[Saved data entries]
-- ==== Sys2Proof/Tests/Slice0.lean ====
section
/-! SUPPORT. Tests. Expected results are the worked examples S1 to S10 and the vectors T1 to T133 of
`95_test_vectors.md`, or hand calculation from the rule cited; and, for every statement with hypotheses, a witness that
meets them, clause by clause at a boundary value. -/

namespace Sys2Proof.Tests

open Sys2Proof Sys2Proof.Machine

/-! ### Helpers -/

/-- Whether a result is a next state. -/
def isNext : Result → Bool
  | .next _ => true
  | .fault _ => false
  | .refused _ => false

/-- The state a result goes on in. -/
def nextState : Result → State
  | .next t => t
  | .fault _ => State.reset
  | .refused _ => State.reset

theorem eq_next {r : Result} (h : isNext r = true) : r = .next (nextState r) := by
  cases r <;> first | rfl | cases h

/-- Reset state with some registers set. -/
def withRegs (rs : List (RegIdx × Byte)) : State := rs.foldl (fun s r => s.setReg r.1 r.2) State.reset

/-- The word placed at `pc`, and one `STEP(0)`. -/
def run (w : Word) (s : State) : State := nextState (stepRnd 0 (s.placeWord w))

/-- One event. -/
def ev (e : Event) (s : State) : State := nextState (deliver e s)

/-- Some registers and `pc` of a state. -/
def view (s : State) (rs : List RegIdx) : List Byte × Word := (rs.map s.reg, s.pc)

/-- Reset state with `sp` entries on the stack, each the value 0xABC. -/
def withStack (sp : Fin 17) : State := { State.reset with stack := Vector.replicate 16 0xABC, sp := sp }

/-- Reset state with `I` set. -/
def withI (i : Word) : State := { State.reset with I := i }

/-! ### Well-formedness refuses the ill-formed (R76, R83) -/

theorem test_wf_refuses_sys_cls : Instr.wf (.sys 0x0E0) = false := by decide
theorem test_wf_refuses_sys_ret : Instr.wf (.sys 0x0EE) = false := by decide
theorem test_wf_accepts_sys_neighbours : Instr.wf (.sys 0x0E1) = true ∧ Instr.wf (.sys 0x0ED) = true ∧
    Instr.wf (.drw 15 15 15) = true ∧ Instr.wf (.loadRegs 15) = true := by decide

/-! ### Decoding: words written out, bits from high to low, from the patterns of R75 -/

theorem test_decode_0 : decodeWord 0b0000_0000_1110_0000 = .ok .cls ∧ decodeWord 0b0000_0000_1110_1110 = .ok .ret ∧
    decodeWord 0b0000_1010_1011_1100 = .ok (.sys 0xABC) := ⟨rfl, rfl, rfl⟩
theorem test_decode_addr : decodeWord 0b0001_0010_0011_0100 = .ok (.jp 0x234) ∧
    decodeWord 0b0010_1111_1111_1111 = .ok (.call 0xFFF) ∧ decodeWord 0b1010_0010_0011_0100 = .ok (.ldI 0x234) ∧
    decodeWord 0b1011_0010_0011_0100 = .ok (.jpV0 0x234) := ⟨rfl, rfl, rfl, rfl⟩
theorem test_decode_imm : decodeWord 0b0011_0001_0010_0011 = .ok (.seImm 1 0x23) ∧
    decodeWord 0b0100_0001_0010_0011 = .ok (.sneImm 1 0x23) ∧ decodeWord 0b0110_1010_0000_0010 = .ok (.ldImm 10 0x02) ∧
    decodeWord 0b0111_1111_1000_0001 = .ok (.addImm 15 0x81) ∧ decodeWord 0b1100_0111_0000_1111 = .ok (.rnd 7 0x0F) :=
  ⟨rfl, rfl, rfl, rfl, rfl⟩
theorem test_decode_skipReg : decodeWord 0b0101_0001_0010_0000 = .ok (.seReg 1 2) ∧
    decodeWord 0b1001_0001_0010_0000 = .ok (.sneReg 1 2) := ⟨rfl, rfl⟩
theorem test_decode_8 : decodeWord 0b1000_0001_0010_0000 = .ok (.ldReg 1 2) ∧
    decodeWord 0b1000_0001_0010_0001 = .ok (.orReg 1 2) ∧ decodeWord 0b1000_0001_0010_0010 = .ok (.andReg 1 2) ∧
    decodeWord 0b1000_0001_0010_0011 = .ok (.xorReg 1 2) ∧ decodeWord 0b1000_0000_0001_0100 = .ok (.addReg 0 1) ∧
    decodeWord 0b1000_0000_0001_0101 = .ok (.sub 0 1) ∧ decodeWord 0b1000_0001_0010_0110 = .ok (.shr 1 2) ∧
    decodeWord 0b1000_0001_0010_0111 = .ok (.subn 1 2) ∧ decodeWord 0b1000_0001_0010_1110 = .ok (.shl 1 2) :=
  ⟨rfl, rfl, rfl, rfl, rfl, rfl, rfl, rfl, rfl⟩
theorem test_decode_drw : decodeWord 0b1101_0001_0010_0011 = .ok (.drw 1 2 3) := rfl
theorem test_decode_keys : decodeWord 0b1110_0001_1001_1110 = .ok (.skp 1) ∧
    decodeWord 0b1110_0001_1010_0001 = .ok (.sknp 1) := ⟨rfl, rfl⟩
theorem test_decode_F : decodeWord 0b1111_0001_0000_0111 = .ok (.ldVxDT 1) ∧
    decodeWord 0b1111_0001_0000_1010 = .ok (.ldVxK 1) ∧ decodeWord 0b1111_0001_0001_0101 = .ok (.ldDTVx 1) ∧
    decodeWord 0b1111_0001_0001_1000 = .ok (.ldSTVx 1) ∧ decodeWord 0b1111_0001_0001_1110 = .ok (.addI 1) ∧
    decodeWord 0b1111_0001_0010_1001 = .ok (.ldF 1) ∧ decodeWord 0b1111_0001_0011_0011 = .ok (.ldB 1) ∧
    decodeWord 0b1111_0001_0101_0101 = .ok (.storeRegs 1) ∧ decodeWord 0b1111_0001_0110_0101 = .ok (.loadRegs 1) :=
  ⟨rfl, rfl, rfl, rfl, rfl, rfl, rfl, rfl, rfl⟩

**About this exercise**
Transcribe all of the lines in the records precisely.

**Completed exercise**
-- ==== Sys2Proof/Tests/Slice0.lean ====
section
/-! SUPPORT. Tests. Expected results are the worked examples S1 to S10 and the vectors T1 to T133 of
`95_test_vectors.md`, or hand calculation from the rule cited; and, for every statement with hypotheses, a witness that
meets them, clause by clause at a boundary value. -/

namespace Sys2Proof.Tests

open Sys2Proof Sys2Proof.Machine

/-! ### Helpers -/

/-- Whether a result is a next state. -/
def isNext : Result → Bool
  | .next _ => true
  | .fault _ => false
  | .refused _ => false

/-- The state a result goes on in. -/
def nextState : Result → State
  | .next t => t
  | .fault _ => State.reset
  | .refused _ => State.reset

theorem eq_next {r : Result} (h : isNext r = true) : r = .next (nextState r) := by
  cases r <;> first | rfl | cases h

/-- Reset state with some registers set. -/
def withRegs (rs : List (RegIdx × Byte)) : State := rs.foldl (fun s r => s.setReg r.1 r.2) State.reset

/-- The word placed at `pc`, and one `STEP(0)`. -/
def run (w : Word) (s : State) : State := nextState (stepRnd 0 (s.placeWord w))

/-- One event. -/
def ev (e : Event) (s : State) : State := nextState (deliver e s)

/-- Some registers and `pc` of a state. -/
def view (s : State) (rs : List RegIdx) : List Byte × Word := (rs.map s.reg, s.pc)

/-- Reset state with `sp` entries on the stack, each the value 0xABC. -/
def withStack (sp : Fin 17) : State := { State.reset with stack := Vector.replicate 16 0xABC, sp := sp }

/-- Reset state with `I` set. -/
def withI (i : Word) : State := { State.reset with I := i }

/-! ### Well-formedness refuses the ill-formed (R76, R83) -/

theorem test_wf_refuses_sys_cls : Instr.wf (.sys 0x0E0) = false := by decide
theorem test_wf_refuses_sys_ret : Instr.wf (.sys 0x0EE) = false := by decide
theorem test_wf_accepts_sys_neighbours : Instr.wf (.sys 0x0E1) = true ∧ Instr.wf (.sys 0x0ED) = true ∧
    Instr.wf (.drw 15 15 15) = true ∧ Instr.wf (.loadRegs 15) = true := by decide

/-! ### Decoding: words written out, bits from high to low, from the patterns of R75 -/

theorem test_decode_0 : decodeWord 0b0000_0000_1110_0000 = .ok .cls ∧ decodeWord 0b0000_0000_1110_1110 = .ok .ret ∧
    decodeWord 0b0000_1010_1011_1100 = .ok (.sys 0xABC) := ⟨rfl, rfl, rfl⟩
theorem test_decode_addr : decodeWord 0b0001_0010_0011_0100 = .ok (.jp 0x234) ∧
    decodeWord 0b0010_1111_1111_1111 = .ok (.call 0xFFF) ∧ decodeWord 0b1010_0010_0011_0100 = .ok (.ldI 0x234) ∧
    decodeWord 0b1011_0010_0011_0100 = .ok (.jpV0 0x234) := ⟨rfl, rfl, rfl, rfl⟩
theorem test_decode_imm : decodeWord 0b0011_0001_0010_0011 = .ok (.seImm 1 0x23) ∧
    decodeWord 0b0100_0001_0010_0011 = .ok (.sneImm 1 0x23) ∧ decodeWord 0b0110_1010_0000_0010 = .ok (.ldImm 10 0x02) ∧
    decodeWord 0b0111_1111_1000_0001 = .ok (.addImm 15 0x81) ∧ decodeWord 0b1100_0111_0000_1111 = .ok (.rnd 7 0x0F) :=
  ⟨rfl, rfl, rfl, rfl, rfl⟩
theorem test_decode_skipReg : decodeWord 0b0101_0001_0010_0000 = .ok (.seReg 1 2) ∧
    decodeWord 0b1001_0001_0010_0000 = .ok (.sneReg 1 2) := ⟨rfl, rfl⟩
theorem test_decode_8 : decodeWord 0b1000_0001_0010_0000 = .ok (.ldReg 1 2) ∧
    decodeWord 0b1000_0001_0010_0001 = .ok (.orReg 1 2) ∧ decodeWord 0b1000_0001_0010_0010 = .ok (.andReg 1 2) ∧
    decodeWord 0b1000_0001_0010_0011 = .ok (.xorReg 1 2) ∧ decodeWord 0b1000_0000_0001_0100 = .ok (.addReg 0 1) ∧
    decodeWord 0b1000_0000_0001_0101 = .ok (.sub 0 1) ∧ decodeWord 0b1000_0001_0010_0110 = .ok (.shr 1 2) ∧
    decodeWord 0b1000_0001_0010_0111 = .ok (.subn 1 2) ∧ decodeWord 0b1000_0001_0010_1110 = .ok (.shl 1 2) :=
  ⟨rfl, rfl, rfl, rfl, rfl, rfl, rfl, rfl, rfl⟩
theorem test_decode_drw : decodeWord 0b1101_0001_0010_0011 = .ok (.drw 1 2 3) := rfl
theorem test_decode_keys : decodeWord 0b1110_0001_1001_1110 = .ok (.skp 1) ∧
    decodeWord 0b1110_0001_1010_0001 = .ok (.sknp 1) := ⟨rfl, rfl⟩
theorem test_decode_F : decodeWord 0b1111_0001_0000_0111 = .ok (.ldVxDT 1) ∧
    decodeWord 0b1111_0001_0000_1010 = .ok (.ldVxK 1) ∧ decodeWord 0b1111_0001_0001_0101 = .ok (.ldDTVx 1) ∧
    decodeWord 0b1111_0001_0001_1000 = .ok (.ldSTVx 1) ∧ decodeWord 0b1111_0001_0001_1110 = .ok (.addI 1) ∧
    decodeWord 0b1111_0001_0010_1001 = .ok (.ldF 1) ∧ decodeWord 0b1111_0001_0011_0011 = .ok (.ldB 1) ∧
    decodeWord 0b1111_0001_0101_0101 = .ok (.storeRegs 1) ∧ decodeWord 0b1111_0001_0110_0101 = .ok (.loadRegs 1) :=
  ⟨rfl, rfl, rfl, rfl, rfl, rfl, rfl, rfl, rfl⟩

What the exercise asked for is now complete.